Stream results as they arrive:

async for result in BatchAgent.stream(task=..., inputs=...):
    if result.ok:
        process(result.output)   # Pydantic model, arrives as each agent finishes
    else:
        log_error(result.error)  # structured AgentError, not an exception

AWS Bedrock (no self-hosted GPU required):

results = await BatchAgent.run(
    task="Summarize: {text}",
    inputs=[{"text": t} for t in texts],
    model="anthropic.claude-sonnet-4-20250514-v1:0",
    backend="bedrock://us-east-1",
    max_inflight=2,          # start low; AIMD controller raises it automatically
)

Reduce (map → aggregate):

results, summary = await BatchAgent.run_with_reduce(
    task="Extract claims from: {text}",
    inputs=[{"text": t} for t in texts],
    reduce="You received {n} claim lists. Deduplicate and rank by evidence.",
    output_schema=ClaimList,
    reduce_schema=RankedClaimList,
)

Benchmarks

All numbers are from live hardware runs or deterministic mock runs. Source files listed per table.

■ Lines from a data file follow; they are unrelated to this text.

/-- Do the parts of the slices whose turn has come, in ordinal order, until one fails; a slice one of whose payloads is asked for again waits
(12 R334). -/
def State.doParts (s : State) (c : Chan) (r : Rec) (pos : Nat) (f : Part) : State :=
  match s.cmd c r pos with
  | none => s
  | some m0 =>
    let gen := (s.ctx c r).gen
    (m0.todo.foldl (fun s sl => match s.cmd c r pos with
      | none => s
      | some m =>
        if m.goes && s.turn sl r pos && !s.resending (fun g => match g with
            | .slice x _ => decide (x = sl)
            | .command d k q => decide (d = c ∧ k = r ∧ q.val = pos)
            | _ => false) then
          let s := s.leaseFor sl r pos
          let (t, e, done) := f s m (m.mover c r gen sl)
          (match e with
          | some e => t.partFault c r pos sl e m.tag
          | none => if done then t.partDone c r pos sl else t)
        else s) s).allDone c r pos

/-- Bytes that higher ordinals of a copy have written already: their points win (R257). -/
def Cmd.later (m : Cmd) (c : Nat) (d : CopyD) (o n : Nat) : List (Nat × Nat) :=
  m.finished.flatMap (fun e =>
    let k := m.ordinal c e.1
    if d.dst.scr || decide (k ≤ o) then [] else (d.accesses ⟨e.1, k⟩ (d.share k n).1 (d.share k n).2).2)

/-- A byte address lies in one of the ranges. -/
def inRanges (rs : List (Nat × Nat)) (a : Nat) : Bool := rs.any (fun r => decide (r.1 ≤ a) && decide (a < r.1 + r.2))

/-- Writes without the bytes that lie in the ranges: a write that meets none stays whole. -/
def dropRanges (rs : List (Nat × Nat)) (ws : List (Nat × List Byte)) : List (Nat × List Byte) :=
  ws.flatMap (fun e =>
    if (upFrom e.1 e.2.length).any (inRanges rs) then ((upFrom e.1 e.2.length).zip (e.2.map (fun b => [b]))).filter (fun q => !inRanges rs q.1) else [e])

/-- What a slice's part of a copy writes: its points, but for the bytes a higher ordinal has written (R257). -/
def Cmd.copyWrites (m : Cmd) (c : Nat) (d : CopyD) (o n : Nat) (ws : List (Nat × List Byte)) : List (Nat × List Byte) :=
  if m.later c d o n = [] then ws else dropRanges (m.later c d o n) ws

/-- Points a slice performs, all of them read and written, or read into its staging area (R254, R256, R257). -/
def copyPart (c : Chan) (r : Rec) (pos : Nat) (d : CopyD) : Part := fun s m mv =>
  let n := (workSlices c m.typ m.raw).length
  let (first, k) := d.share (m.ordinal c mv.p.sl) n
  let acc := d.accesses mv.p first k
  if d.staged then
    s.partMoved acc.1 [] fun s =>
    match s.copyRead mv d first k with
    | .error e => (s, some e, false)
    | .ok ws =>
      (((s.scrubStage mv.p.sl d).modCmd c r pos (fun m => { m with
        todo := m.todo.filter (· ≠ mv.p.sl), running := m.running ++ [mv.p.sl], staging := m.staging ++ [(mv.p.sl, ws)] })).perfAdd mv.p.sl 2
          (portSlots mv.p.sl acc.1 []), none, false)
  else
    s.partMoved acc.1 acc.2 fun s =>
    match s.copyRead mv d first k with
    | .error e => (s.perfAdd mv.p.sl 2 (portSlots mv.p.sl acc.1 acc.2), some e, true)
    | .ok ws =>
      let q := s.moveWrite mv d.dst.scr (m.copyWrites c d (m.ordinal c mv.p.sl) n ws)
      (q.1.perfAdd mv.p.sl 2 (portSlots mv.p.sl acc.1 acc.2), q.2, true)

def execCopy (c : Chan) (r : Rec) (pos : CmdNo) (s : State) : Result :=
  match s.cmd c r pos with
  | none => .next s
  | some m => match m.typ, parseDesc .copy m.desc with
    | .copy, some (.copy d) =>
      if !m.hashed then .next s
      else
        let s := s.doParts c r pos (copyPart c r pos d)
        .next (s.modCmd c r pos (fun m => if m.phase = .dispatched ∧ m.todo = [] ∧ m.goes = true ∧ d.staged then { m with phase := .staged } else m))
    | _, _ => .next s

/-- Phase 2 of a staged copy (R256), from the lowest ordinal. -/
def execStagedCopyWrite (c : Chan) (r : Rec) (pos : CmdNo) (s : State) : Result :=
  match s.cmd c r pos with
  | none => .next s
  | some m => match parseDesc .copy m.desc with
    | some (.copy d) =>
      if m.phase ≠ .staged || !m.goes then .next s
      else
        let gen := (s.ctx c r).gen
        let wr := if d.dst.scr then [] else m.staging.flatMap (fun e => e.2.map (fun w => (w.1, w.2.length)))
        if !s.banksServe wr then .next (s.wakeFor wr)
        else
        let s := s.touch [] wr
        .next (((workSlices c m.typ m.raw).foldl (fun s sl => match s.cmd c r pos, m.staging.find? (fun e => e.1 = sl) with
          | some k, some (_, ws) =>
            if !k.goes then s
            else match s.moveWrite (m.mover c r gen sl) d.dst.scr ws with
              | (t, some e) => t.partFault c r pos sl e m.tag
              | (t, none) => (t.perfAdd sl 2 (portSlots sl [] (if d.dst.scr then [] else ws.map (fun e => (e.1, e.2.length))))).partDone c r pos sl
          | _, _ => s) s).allDone c r pos)
    | _ => .next s

/-- FILL: the destination alone decides the mode (R258). -/
def fillPart (c : Chan) (v : Nat) (t : TRec) : Part := fun s m mv =>
  let n := (workSlices c m.typ m.raw).length
  let (first, k) := if t.scr then (0, t.points) else share (m.ordinal c mv.p.sl) n t.points
  let ws := fillWrites v t first k
  s.partMoved [] (if t.scr then [] else ws.map (fun e => (e.1, e.2.length))) fun s =>
  let q := s.moveWrite mv t.scr ws
  (q.1.perfAdd mv.p.sl 2 (portSlots mv.p.sl [] (if t.scr then [] else ws.map (fun e => (e.1, e.2.length)))), q.2, true)

def execFill (c : Chan) (r : Rec) (pos : CmdNo) (s : State) : Result :=
  match s.cmd c r pos with
  | none => .next s
  | some m => match m.typ, parseDesc .fill m.desc with
    | .fill, some (.fill v t) => .next (s.doParts c r pos (fillPart c v t))
    | _, _ => .next s

/-- GATHER: by number, per slice, or one item of the pool at a time (R267). -/
def gatherPart (c : Chan) (r : Rec) (pos : Nat) (d : GatherD) : Part := fun s m mv =>
  let n := (workSlices c m.typ m.raw).length
  if d.balance then
    if d.items ≤ m.nextItem then (s, none, true)
    else
      let acc := s.itemsAccesses mv d m.nextItem 1
      s.partMoved acc.1 acc.2 fun s =>
      let q := (s.modCmd c r pos (fun m => { m with nextItem := m.nextItem + 1 })).runItem mv d m.nextItem
      (q.1.perfAdd mv.p.sl 2 (s.itemSlots mv d m.nextItem), q.2, false)
  else
    let (first, k) := if d.outScr then (0, d.items) else share (m.ordinal c mv.p.sl) n d.items
    let acc := s.itemsAccesses mv d first k
    s.partMoved acc.1 acc.2 fun s =>
    let q := s.runItems mv d first k
    (q.1.perfAdd mv.p.sl 2 ((upFrom first k).foldl (fun t i => t + s.itemSlots mv d i) 0), q.2, true)

def execGather (c : Chan) (r : Rec) (pos : CmdNo) (s : State) : Result :=
  match s.cmd c r pos with
  | none => .next s
  | some m => match m.typ, parseDesc .gather m.desc with
    | .gather, some (.gather d) => if m.hashed then .next (s.doParts c r pos (gatherPart c r pos d)) else .next s
    | _, _ => .next s

/-! ## LAYER (05 R154, 06 R174, R180, R181, R185) -/

/-- LAYER takes its skein words, from inline data or memory; its slices then start as they come to it. One that selects no slice is done. -/
def execLayer (c : Chan) (r : Rec) (pos : CmdNo) (s : State) : Result :=
  match s.cmd c r pos with
  | none => .next s
  | some m =>
    if !m.fresh .layer || !m.goes then .next s
    else
      let n := bodyF m.raw 57 51
      let rd := if bodyF m.raw 44 44 = 0 then [] else [(bodyF m.raw 103 64, 4 * n)]
      if !s.banksServe rd then .next (s.wakeFor rd)
      else
      let s := s.touch rd []
      let src := if bodyF m.raw 44 44 = 0 then .ok ((inlineData m.raw).take (4 * n)) else s.seqRead (bodyF m.raw 103 64) (4 * n)
      match src with
      | .error b => .next ((s.readFail (b / 64) 1 m.tag).cmdFault c r pos (s.seqFault b))
      | .ok bs => .next (s.modCmd c r pos (fun m => { m with
          phase := .executing, skein := (upFrom 0 n).map (fun i => BitVec.ofNat 32 (leAt bs (4 * i) 4)) }) |>.hashedDone c r pos)

/-- Semaphores with a role: those of enabled queues, and 14 and 15 while summary_en is set. -/
def LayerRun.roles (l : LayerRun) : List Nat :=
  ((upFrom 0 8).filterMap l.queue).flatMap (fun q => [q.full, q.free]) ++ (if bitAt (l.word 0) 3 then [14, 15] else [])

/-- No value stands twice. -/
def allDistinct : List Nat → Bool
  | [] => true
  | a :: r => !r.contains a && allDistinct r

/-- The queue settings of R185 hold. -/
def LayerRun.queuesOk (l : LayerRun) : Bool :=
  allDistinct l.roles && ((upFrom 0 8).filterMap l.queue).all (fun q => decide (q.cap / q.entry ≤ 255 ∧ q.cap % q.entry = 0))

/-- Semaphores at LAYER start. -/
def LayerRun.sems (l : LayerRun) : Table Nat :=
  let m := ((upFrom 0 8).filterMap l.queue).foldl (fun m q => tput m q.free (q.cap / q.entry)) ([] : Table Nat)
  if bitAt (l.word 0) 3 then tput m 14 4 else m

/-- Queue pointers at their bases. -/
def LayerRun.pointers (l : LayerRun) : Table Nat :=
  (upFrom 0 8).foldl (fun m q => match l.queue q with | some c => tput m q c.base | none => m) []

/-- An engine at the start of its program; idle without one. -/
def startEngine (p : Option (Nat × Nat × Nat)) : EngineSt :=
  match p with
  | some (lo, hi, pc) => { EngineSt.zero with pc := BitVec.ofNat 18 pc, state := .issuing, lo := lo, hi := hi, active := true }
  | none => .zero

/-- The slice at the start of a LAYER: skein, pinned set, semaphores and queues, engines. A pinned set of more than four lines
of one cache set is held whole. DESIGN CHOICE, log 94. -/
def SliceSt.start (x : SliceSt) (l : LayerRun) (skein : List W32) (lines : Option (List Nat)) (engines : Table EngineSt) : SliceSt :=
  let pins := (lines.getD []).take 128
  { x with
    skein := (upFrom 0 64).foldl (fun m k => tput m k (skein.getD k 0)) x.skein
    sems := l.sems, qHead := l.pointers, qTail := l.pointers, summary := 0, sumQ := []
    engines := engines, bxWait := .none, layer := some l, stopReq := false, fetchNext := 0, owner := some (l.record, l.gen)
    icache := if lines.isSome then pins.map (fun k => ⟨k, true⟩) else x.icache
    pinned := lines.isSome, pinTrunc := decide (128 < (lines.getD []).length), pinnedLines := pins.length }

/-- Full mailbox entries from another context are dropped (10 R303). -/
def State.dropMails (s : State) (sl : SliceId) (own : Rec × Byte) : State :=
  let x := s.slice sl
  if x.owner = some own then s
  else x.mail.foldl (fun s e => s.dropMail sl e.2 causeStale) (s.modSlice sl (fun x => { x with mail := [] }))

/-- Start a LAYER on a slice. -/
def State.startLayer (s : State) (sl : SliceId) (r : Rec) (m : Cmd) : State :=
  let c := slChan sl
  let ch := s.chan c
  let x := ch.ctx r
  let skein := s.startSkein m sl
  let entry := bodyF m.raw 43 38
  match ch.layerObj x m.raw with
  | none => s
  | some o =>
    let cfg := skein.headD 0 :: (skein.drop 8).take 16
    let l : LayerRun := ⟨r, x.gen, m.tag, m.pos, x.strict, o.fp64, 0, cfg⟩
    let engines : Table EngineSt := (upFrom 0 4).map (fun e => (e, startEngine (o.program entry e)))
    let s := (s.leaseFor sl r m.pos).dropMails sl (r, x.gen)
    let s := s.modSlice sl (fun x => { x.start l skein (if l.strict then some (o.lines entry) else none) engines with work := dropFirst ⟨r, m.pos⟩ x.work })
    let s := s.modCmd c r m.pos (fun m => { m with todo := m.todo.filter (· ≠ sl), running := m.running ++ [sl] })
    if l.queuesOk then s.sliceFinish sl else s.sliceFault sl .cx causeRange 0

/-- A LAYER that may start on the slice: its skein words are there, its digest, if any, is formed. -/
def State.readyLayer (s : State) (sl : SliceId) (w : WorkRef) : Option Cmd :=
  match s.cmd (slChan sl) w.record w.pos with
  | none => none
  | some m => if m.typ = .layer ∧ m.phase = .executing ∧ m.goes = true ∧ m.hashed = true then some m else none

def execLayerStart (sl : SliceId) (s : State) : Result :=
  match (s.slice sl).nextWork with
  | none => .next s
  | some w => match s.readyLayer sl w with
    | none => .next s
    | some m => if s.turn sl w.record w.pos then .next (s.startLayer sl w.record m) else .next s

/-! ## Stops (06 R176, 05 R164) -/

/-- The slice answers a stop request: stopped. -/
def State.answerStop (s : State) (c r pos : Nat) (sl : SliceId) : State :=
  s.modCmd c r pos (fun m => { m with todo := m.todo.filter (· ≠ sl), running := m.running.filter (· ≠ sl), stopped := m.stopped ++ [sl] })

/-- An engine at its operation boundary. -/
def stopEngine (g : EngineSt) : EngineSt :=
  { g with
    queue := [], active := false, loopPos := 0, miss := none, waitSem := none, issued := none, vals := []
    state := if g.active && decide (g.state ≠ .faulted) then .stopped else g.state }

/-- The running LAYER stops. -/
def State.stopRunning (s : State) (sl : SliceId) (l : LayerRun) : State :=
  let s := s.withdrawBx sl l.record (s.slice sl).bxWait
  (s.modSlice sl (fun x => { x with
    engines := tmap x.engines (fun _ => stopEngine), bxWait := .none, layer := none, stopReq := false, pinned := false
    icache := x.icache.map (fun k => { k with pinned := false }) })).answerStop (slChan sl) l.record l.pos sl

/-- A command has been asked to stop. -/
def State.asked (s : State) (c r pos : Nat) : Bool := match s.cmd c r pos with | some m => m.stopReq | none => false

Table 1 — Fair comparison: BatchAgent SDK vs naive asyncio.gather

Mock backend: 60 ms per forward pass, 200 ms per tool call, asyncio.sleep (fully parallel). Source: tests/benchmarks/results/fair_comparison/results.json.

Both configs do identical work: multi-turn loop, one tool call per agent, Pydantic output validation, retry on failure.

Config	N	Wall (s)	agents/s	OK%	Tool reads	User code
D — naive `asyncio.gather`	50	0.65	76.9	100%	51	87 lines
E — BatchAgent	50	3.46	14.5	100%	2 (inflight dedup)	9 lines
D — naive `asyncio.gather`	200	0.66	303	100%	204	87 lines
E — BatchAgent	200	3.48s	57.5	100%	4 (inflight dedup)	9 lines

Key findings:

9.7× fewer lines of user code (87 vs 9, programmatically verified)
50× tool dedup at N=200 (inflight Future mechanism, cacheable=False, no LRU)
E wall-clock is ~5× higher because the scheduler does more per agent (retry, validation, KVFlow, state). For the equivalent raw throughput the naive approach is faster but requires the user to implement all of that themselves.

Table 2 — Live GPU: A10G 23 GB, Qwen/Qwen2.5-7B-Instruct, vLLM 0.20.1

Source: tests/benchmarks/results/config_d_20/results.json, config_d_200/results.json, config_e_200/results.json, fair_comparison_live/results.json.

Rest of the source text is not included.